Most business managers preach that the key to success is holding employees accountable for actions. I have found that successful entrepreneurs are all about holding themselves accountable. They skip the blame and make things happen, despite major obstacles.
In reality, the picture is a bit larger than this, as outlined in a new book “Leading with GRIT,” by Laurie Sudbrink, a well-known business leadership coach and speaker. She defines GRIT® as Generosity, Respect, Integrity, and Truth, with accountability being a major component of integrity. All these elements, can move people from accountability to total leadership.
Accountability, can be explained in the Accountability Ladder. It has been included in every Management 101 class for many years. Unfortunately, most entrepreneurs never get the opportunity to take this class. Here are the eight basic proponents:
- No accountability, person totally unaware of failures. These are business people, who do not have a clue about what is required or the devastation they leave behind. These people think they are doing a great job, and do not know that their customers are unhappy.
- Use blame and complain in lieu of accepting accountability. Some business people always play the victim, finding someone or some natural force as the cause for all their failures. This blame can be towards unfair managers, blaming economic downturns, and irrational customer expectations for missed commitments.
- People deliver excuses rather than results. It is easy for an entrepreneur or an employee to convince themselves that they would have been successful if they had more time, received more funding, or had the proper training to do the job. Usually the real culprit is procrastination, lack of focus, or low productivity, and lack of metrics.
- Wait and hope for a miracle. Entrepreneurs with the mantra “if we build it, they will come,” and executives who do not communicate their expectations, fall into this category. Employees cannot be accountable, if they do not know what is expected of them.

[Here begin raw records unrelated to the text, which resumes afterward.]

-- ==== Sys2Proof/Laws/Issue.lean ====
section
/-! SUPPORT. What the issue of a slot does beside its own effect: the end of a chain, the advance, the finish, and the shared operations `enter`, `vecOp` and `sclOp`. -/

namespace Sys2Proof.Machine

theorem Group.commitChain_none {g : Group} {m : LaneMask} (h : (g.ringOf m).chain = none) : g.commitChain m = g := by
  simp only [Group.commitChain, h]

theorem Group.commitChain_some {g : Group} {m : LaneMask} {c : Chain} (h : (g.ringOf m).chain = some c) :
    g.commitChain m = { g.setRing { g.ringOf m with chain := none } with status := g.status ||| c.flags } := by
  simp only [Group.commitChain, h]

/-- A chain that ends changes STATUS and the rings alone (R64, R66). -/
theorem Group.commitChain_eq (g : Group) (m : LaneMask) :
    g.commitChain m = { g with rings := (g.commitChain m).rings, status := (g.commitChain m).status } := by
  cases h : (g.ringOf m).chain with
  | none => rw [Group.commitChain_none h]
  | some c => rw [Group.commitChain_some h]; rfl

theorem Group.ringOf_mask (g : Group) (m : LaneMask) : (g.ringOf m).mask = m := by
  unfold Group.ringOf
  cases h : g.rings.find? (fun r => r.mask = m) with
  | none => rfl
  | some r => have := List.find?_some h; simpa using this

theorem Group.ringOf_setRing (g : Group) (r : Ring) : (g.setRing r).ringOf r.mask = r := by
  simp [Group.ringOf, Group.setRing]

theorem Group.ringOf_commitChain (g : Group) (m : LaneMask) : (g.commitChain m).ringOf m = { g.ringOf m with chain := none } := by
  cases h : (g.ringOf m).chain with
  | none => rw [Group.commitChain_none h, ← h]
  | some c =>
    rw [Group.commitChain_some h]
    have := Group.ringOf_setRing g { g.ringOf m with chain := none }
    rwa [Group.ringOf_mask] at this

/-- Latches keep their values when a chain ends. -/
theorem Group.rdLatch_commitChain (g : Group) (m : LaneMask) (k i : Nat) : (g.commitChain m).rdLatch m k i = g.rdLatch m k i := by
  rw [Group.rdLatch, Group.ringOf_commitChain, Group.rdLatch]

/-- A chain that has ended has no more flags to give. -/
theorem Group.commitChain_twice (g : Group) (m : LaneMask) : (g.commitChain m).commitChain m = g.commitChain m :=
  Group.commitChain_none (by rw [Group.ringOf_commitChain])

/-- The four things that the end of a slot does, one after the other (R39, R40, R88, R93). -/
def State.clearYield (s : State) (b : Bool) : State := if b then s.modG fun g => { g with yieldMark := false } else s
def State.clearIdle (s : State) : State :=
  if s.g.yieldMark || isAgent s.cur.gk then s else
    (if s.trialHeld s.curCore then s else s.modCore s.curCore fun c => { c with idle := 0 }).modTeam (teamOf s.cur.gk) fun t => { t with lastWork := s.cycle }
def State.retire (s : State) : State := if s.cur.pair.isSome then s else s.countRetired
def State.close (s : State) : State :=
  { s with cur := { s.cur with verdict := .done }, logs := s.logs.map fun e => (e.1, if e.2.gk = s.cur.gk then { e.2 with after := e.2.after + 1 } else e.2) }

theorem State.finish_eq (s : State) (b : Bool) : s.finish b = (s.clearYield b).clearIdle.retire.close := rfl

/-- Two states that differ in nothing but what a slot's end touches; `cur` stays. -/
structure State.Aside (s t : State) : Prop where
  rest : t = { s with groups := t.groups, teams := t.teams, cores := t.cores, obs := t.obs, logs := t.logs }
  groups : ∀ k, k ≠ s.cur.gk → t.grp k = s.grp k
  teams : ∀ k, { t.team k with lastWork := 0 } = { s.team k with lastWork := 0 }
  cores : ∀ c, { t.core c with idle := 0 } = { s.core c with idle := 0 }
  obs : { t.obs with counts := [] } = { s.obs with counts := [] }
  logs : t.logs = s.logs

theorem State.Aside.refl (s : State) : s.Aside s := ⟨rfl, fun _ _ => rfl, fun _ => rfl, fun _ => rfl, rfl, rfl⟩

theorem State.Aside.cur {s t : State} (h : s.Aside t) : t.cur = s.cur := by rw [h.rest]

theorem State.Aside.trans {s t u : State} (h : s.Aside t) (k : t.Aside u) : s.Aside u := by
  refine ⟨?_, fun j hj => ?_, fun j => (k.teams j).trans (h.teams j), fun j => (k.cores j).trans (h.cores j), k.obs.trans h.obs, k.logs.trans h.logs⟩
  · have hk := k.rest
    have hh := h.rest
    rw [hh] at hk
    exact hk
  · rw [k.groups j (by rw [h.cur]; exact hj), h.groups j hj]

/-- A change of the issuing group alone. -/
theorem State.Aside.setGrp (s : State) (g : Group) : s.Aside (s.setGrp s.cur.gk g) :=
  ⟨rfl, fun k hk => by rw [State.grp_setGrp, if_neg fun h => hk h.symm], fun _ => rfl, fun _ => rfl, rfl, rfl⟩

theorem State.Aside.tally (s : State) (c n : Nat) : s.Aside (s.tally c n) := ⟨rfl, fun _ _ => rfl, fun _ => rfl, fun _ => rfl, rfl, rfl⟩

theorem State.Aside.idle (s : State) (c : Nat) : s.Aside (s.modCore c fun k => { k with idle := 0 }) := by
  refine ⟨rfl, fun _ _ => rfl, fun _ => rfl, fun k => ?_, rfl, rfl⟩
  rw [State.modCore_eq, State.core_setCore]
  split_ifs with h
  · rw [h]
  · rfl

theorem State.Aside.work (s : State) (tk : Nat) (n : Nat) : s.Aside (s.modTeam tk fun t => { t with lastWork := n }) := by
  refine ⟨rfl, fun _ _ => rfl, fun k => ?_, fun _ => rfl, rfl, rfl⟩
  rw [State.modTeam_eq, State.team_setTeam]
  split_ifs with h
  · rw [h]
  · rfl

theorem State.clearYield_aside (s : State) (b : Bool) : s.Aside (s.clearYield b) := by
  cases b
  · exact .refl s
  · exact .setGrp s _

theorem State.clearIdle_aside (s : State) : s.Aside s.clearIdle := by
  unfold State.clearIdle
  split_ifs
  · exact .refl s
  · exact .work s _ _
  · exact (State.Aside.idle s _).trans (.work _ _ _)

theorem State.countRetired_aside (s : State) : s.Aside s.countRetired := (State.Aside.setGrp s _).trans (.tally _ _ _)

theorem State.retire_aside (s : State) : s.Aside s.retire := by
  unfold State.retire
  split_ifs
  · exact .refl s
  · exact s.countRetired_aside

/-- An aside and the slot's close. -/
theorem State.Aside.close {s t : State} (h : s.Aside t) : s.Beside t.close := by
  refine ⟨?_, ?_, h.groups, h.teams, h.cores, h.obs, ?_⟩
  · have hh := h.rest
    exact congrArg (fun u : State => { u with cur := t.close.cur, logs := t.close.logs }) hh
  · show ({ t.cur with verdict := .done } : Issue) = _
    rw [h.cur]
  · show List.map _ (List.map _ t.logs) = _
    rw [h.logs, List.map_map]
    refine List.map_congr_left fun e _ => ?_
    simp only [Function.comp]
    split_ifs <;> rfl

theorem State.finish_aside (s : State) (b : Bool) : s.Aside (s.clearYield b).clearIdle.retire :=
  ((s.clearYield_aside b).trans (State.clearIdle_aside _)).trans (State.retire_aside _)

/-- What the end of a slot leaves alone. -/
theorem State.Aside.finish {s t : State} (h : s.Aside t) (b : Bool) : s.Beside (t.finish b) := (h.trans (t.finish_aside b)).close

theorem State.g_congr {s t : State} (h : t.cur = s.cur) (hg : t.groups = s.groups) : t.g = s.g := by
  unfold State.g State.grp
  rw [h, hg]

theorem State.clearIdle_groups (s : State) : s.clearIdle.groups = s.groups := by
  unfold State.clearIdle
  split_ifs <;> rfl

theorem State.clearIdle_g (s : State) : s.clearIdle.g = s.g := State.g_congr (s.clearIdle_aside.cur) s.clearIdle_groups

theorem State.clearYield_g (s : State) (b : Bool) : (s.clearYield b).g = { s.g with yieldMark := s.g.yieldMark && !b } := by
  cases b
  · simp [State.clearYield]
  · simp [State.clearYield, State.g]

theorem State.retire_g (s : State) :
    s.retire.g = { s.g with retired := s.retire.g.retired } ∧
    ∀ i, s.retire.g.retiredOf i = s.g.retiredOf i + (if s.cur.mask.getLsbD i && s.cur.pair.isNone then 1 else 0) := by
  unfold State.retire
  cases hp : s.cur.pair with
  | some p => simp
  | none =>
    have hg : s.countRetired.g = s.g.each s.cur.mask fun h i => h.addRetired i := State.g_setGrp s _
    simp only [Option.isSome_none, Bool.false_eq_true, if_false, hg]
    refine ⟨Group.each_addRetired_eq _ _, fun i => ?_⟩
    rw [Group.retiredOf_each_addRetired]
    simp only [Option.isNone_none, Bool.and_true]
    split_ifs <;> rfl

/-- What the end of a slot does to its group. -/
theorem State.finish_g (s : State) (b : Bool) :
    (s.finish b).g = { s.g with yieldMark := s.g.yieldMark && !b, retired := (s.finish b).g.retired } ∧
    ∀ i, (s.finish b).g.retiredOf i = s.g.retiredOf i + (if s.cur.mask.getLsbD i && s.cur.pair.isNone then 1 else 0) := by
  have e : (s.finish b).g = ((s.clearYield b).clearIdle.retire).g := rfl
  have hc : (s.clearYield b).clearIdle.cur = s.cur := ((s.clearYield_aside b).trans (State.clearIdle_aside _)).cur
  obtain ⟨h1, h2⟩ := ((s.clearYield b).clearIdle).retire_g
  rw [State.clearIdle_g, State.clearYield_g] at h1
  rw [e]
  refine ⟨h1, fun i => ?_⟩
  rw [h2 i, State.clearIdle_g, State.clearYield_g, hc]
  rfl

/-- The advance of a path and the end of its slot. -/
theorem State.advance_finish (s : State) (b : Bool) :
    s.Beside ((s.advance s.cur.mask).finish b) ∧ s.Advanced ((s.advance s.cur.mask).finish b) ∧
    ((s.advance s.cur.mask).finish b).g = { s.g with pc := ((s.advance s.cur.mask).finish b).g.pc, yieldMark := s.g.yieldMark && !b,
                                                     retired := ((s.advance s.cur.mask).finish b).g.retired } := by
  have ha : s.Aside (s.advance s.cur.mask) := .setGrp s _
  have hg : (s.advance s.cur.mask).g = s.g.each s.cur.mask fun h i => h.setPc i (nextPc s.cur.pc) := State.g_setGrp s _
  obtain ⟨h1, h2⟩ := (s.advance s.cur.mask).finish_g b
  rw [hg] at h1 h2
  rw [Group.each_setPc_eq] at h1
  refine ⟨ha.finish b, ⟨fun i => ?_, fun i => ?_⟩, ?_⟩
  · show tabGet 0 ((s.advance s.cur.mask).finish b).g.pc i = _
    rw [h1]
    exact Group.pcOf_each_setPc _ _ _ _
  · rw [h2 i, ha.cur]
    congr 1
    exact Group.each_keeps (fun g => g.retiredOf i) s.cur.mask (fun h i => h.setPc i (nextPc s.cur.pc)) (fun _ _ => rfl) s.g
  · rw [h1]

@[simp] theorem State.finish_cur (s : State) (b : Bool) : (s.finish b).cur = { s.cur with verdict := .done } := ((State.Aside.refl s).finish b).cur

end Sys2Proof.Machine
end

Entrepreneurs will not be successful if they have a passion, but no plan and no target.
- Accountability starts by acknowledging reality. Business people at this level recognize the magnitude of the workload, and the specific tasks required for success. Smart entrepreneurs know they must deliver a quality product, develop a winning business model, and attract real customers. All that is left is to commit and deliver.

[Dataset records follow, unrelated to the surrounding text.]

/-- The innermost entry, plus one, that leaving entry e gives to a lane. -/
def Group.parentOf (g : Group) (regs depth e : Nat) : Nat :=
  if (g.rdEntry regs depth e).parent = 127 then 0 else (g.rdEntry regs depth e).parent + 1

theorem Group.parentOf_le (g : Group) (regs depth e : Nat) : g.parentOf regs depth e ≤ 128 := by
  have := g.rdEntry_parent_lt regs depth e
  unfold Group.parentOf
  split_ifs <;> omega

/-- Every expected lane of entry e waits at it (R29). -/
def Group.Complete (g : Group) (regs depth e : Nat) : Prop :=
  (g.rdEntry regs depth e).expected ≠ 0 ∧ ∀ i, (g.rdEntry regs depth e).expected.getLsbD i = true → g.waitOf i = .rjoin e

/-- A lane is expected by one complete entry at most: it waits there. -/
theorem Group.Complete.unique {g : Group} {regs depth e f i : Nat} (he : g.Complete regs depth e) (hf : g.Complete regs depth f)
    (hie : (g.rdEntry regs depth e).expected.getLsbD i = true) (hif : (g.rdEntry regs depth f).expected.getLsbD i = true) : e = f :=
  Wait.rjoin.inj ((he.2 i hie).symm.trans (hf.2 i hif))

theorem Group.releaseEntry_of_complete {g : Group} {regs depth e : Nat} (h : g.Complete regs depth e) :
    g.releaseEntry regs depth e =
      (g.each (g.rdEntry regs depth e).expected fun k i => ((k.setWait i .run).setPc i (nextPc (k.pcOf i))).setInner i (g.parentOf regs depth e)).wrEntry
        regs depth e { g.rdEntry regs depth e with expected := 0 } := by
  obtain ⟨hne, hall⟩ := h
  have hw : (lanesOf (g.rdEntry regs depth e).expected).all (fun i => g.waitOf i = .rjoin e) = true :=
    List.all_eq_true.2 fun i hi => by simpa using hall i (mem_lanesOf.1 hi)
  exact if_pos (by rw [hw, Bool.and_true]; exact decide_eq_true hne)

theorem Group.releaseEntry_of_not_complete {g : Group} {regs depth e : Nat} (h : ¬ g.Complete regs depth e) : g.releaseEntry regs depth e = g := by
  unfold Group.releaseEntry
  refine if_neg fun hc => h ?_
  simp only [Bool.and_eq_true, decide_eq_true_eq, List.all_eq_true] at hc
  exact ⟨hc.1, fun i hi => hc.2 i (mem_lanesOf.2 hi)⟩

/-- OF THE ENTRIES OF A LIST, THE COMPLETE ONES HAVE BEEN RELEASED: each is free, its lanes run at the slot after the RJOIN inside its parent, and nothing else has changed (R29). -/
structure Group.Released (g h : Group) (regs depth : Nat) (l : List Nat) : Prop where
  freed : ∀ e ∈ l, g.Complete regs depth e → (h.rdEntry regs depth e).expected = 0
  lanes : ∀ e ∈ l, g.Complete regs depth e → ∀ i, (g.rdEntry regs depth e).expected.getLsbD i = true →
    h.waitOf i = .run ∧ h.pcOf i = nextPc (g.pcOf i) ∧ h.innerOf i = g.parentOf regs depth e
  entries : ∀ e, ¬ (e ∈ l ∧ g.Complete regs depth e) → h.rdEntry regs depth e = g.rdEntry regs depth e
  others : ∀ i, (∀ e ∈ l, g.Complete regs depth e → ¬ (g.rdEntry regs depth e).expected.getLsbD i = true) →
    h.waitOf i = g.waitOf i ∧ h.pcOf i = g.pcOf i ∧ h.innerOf i = g.innerOf i
  vectors : ∀ r i, i < 32 → (∀ e ∈ l, entryReg regs depth e ≠ r) → h.rdV r i = g.rdV r i
  group : h = { g with v := h.v, wait := h.wait, inner := h.inner, pc := h.pc }

/-- A list without a complete entry releases nothing. -/
theorem Group.Released.refl {g : Group} {regs depth : Nat} {l : List Nat} (h : ∀ e ∈ l, ¬ g.Complete regs depth e) : g.Released g regs depth l :=
  ⟨fun e he hc => absurd hc (h e he), fun e he hc => absurd hc (h e he), fun _ _ => rfl, fun _ _ => ⟨rfl, rfl, rfl⟩, fun _ _ _ _ => rfl, rfl⟩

- The next step is to accept ownership and responsibility. Moving forward into the business realities requires courage, commitment, and determination to succeed. If the motivation is not strong enough, it is easy for people to fail, and cover their lack of ownership with excuses, blame, and complaints.

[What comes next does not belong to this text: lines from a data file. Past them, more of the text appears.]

-- ==== Sys2Proof/Config.lean ====
section
/-!
DEFINITION. The free values: what the spec leaves open and the machine nevertheless produces. Each is a constant with
no body, so that no proof can see what it is and a statement about one holds for every value.
-/
namespace Sys2Proof

/-- A fresh open number, applied to the model's own counter of open values drawn so far (log entry 1). -/
opaque Config.freeNat : Nat → Nat

/-- The check byte of the (72,64) SECDED code over a 64-bit word; the spec gives the code's kind but not its
matrix (log entry 12). -/
opaque Config.eccCheck : Nat → Byte

/-- What the (72,64) SECDED code finds in a word with three or more flipped bits, given the flipped data and check bits: modulo
74, 0 no error, 1 to 72 a bit it corrects, 73 an uncorrectable error (log entry 12). -/
opaque Config.eccWide : Nat → Nat → Nat

/-- Whether an ECDSA P-256 signature (64 bytes) over a digest verifies against a public key (X then Y); the
algorithm is published and not restated by the spec (log entry 13). Arguments: key, digest, signature. -/
opaque Config.ecdsaP256Verify : List Byte → List Byte → List Byte → Bool

/-- The bytes a published digest, cipher or encoding gives, where the spec names the algorithm and does not restate
it: the selector says which (log entry 13). -/
opaque Config.published : Nat → List Byte → List Byte

/-- The directory set of a line within its slice, of 8,192 sets; the spec does not give it (log entry 12). -/
opaque Config.dirSet : Nat → Nat

open Machine in
/-- What floating-point arithmetic makes of an exact result: 64 in double precision, 32 in single precision, 0 in the precision of
a value for which the spec gives none. The order in which roundings happen is open (log entry 14). -/
opaque Config.fl : Nat → Q → Q

open Machine in
/-- Elementary functions whose values are no fractions and constants that the spec names without a value (log entry 14): 0 sine and
1 cosine of an angle in rad, 2 the angle in rad from north of a direction given as east and north, 3 roll and 4 pitch in rad of a
quaternion, 5 an angle in rad brought to the range of a difference, 6 square root, 8 the strength of gravity in m/s², 9 half
the angle of a revolution in rad. -/
opaque Config.elem : Nat → List Q → Q

open Machine in
/-- Vectors the spec names without a formula (log entry 14): 0 quat_exp of a rotation vector, 1 an IMU axis permutation by its
code, 2 the attitude a small rotation turns a quaternion to, 3 the attitude an INIT gives from a heading and the attitude before,
4 the foot of the perpendicular on a track's arc, 5 the states a track is born with, 6 noises without a value, 7 the ego state
at enable. -/
opaque Config.vecs : Nat → List Q → List Q

open Machine in
/-- Matrices the spec names without a formula (log entry 14): 0 the ego covariance after a step, 1 how an ego measurement depends
on the error states, 2 the ego covariance at enable and after an INIT, 3 the process noise of a track per second, 4 the
covariance a track is born with, 5 the inverse of a matrix that has none, 6 how a track's measurement depends on its states. -/
opaque Config.mats : Nat → List Q → List (List Q) → List (List Q)

/-- The number of candidate tracks each class may have; the spec names the limit without a value (log entry 15). -/
opaque Config.candLimit : Nat → Nat

end Sys2Proof
end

- Apply known solutions to predictable tasks and challenges. Most good employees and executives perform at this level of accountability. They admit to owning the situation. They pride themselves on their professional abilities. When the totally unexpected happens, they may be quick unload the problem up the line, or fail.
- Accept total accountability and make it happen. These are the cherished entrepreneurs who succeed despite tough odds. The employees who come up with new approaches to delight your customers, achieve breakthrough goals, and develop innovative new products for markets.
Accountability should be the guiding principle for entrepreneurs who seek to change the world. It is also for employees who want to stand out above the rest. Before you start assessing accountability in others, it usually pays to take a hard look at yourself in the mirror. Are you accountable for your actions?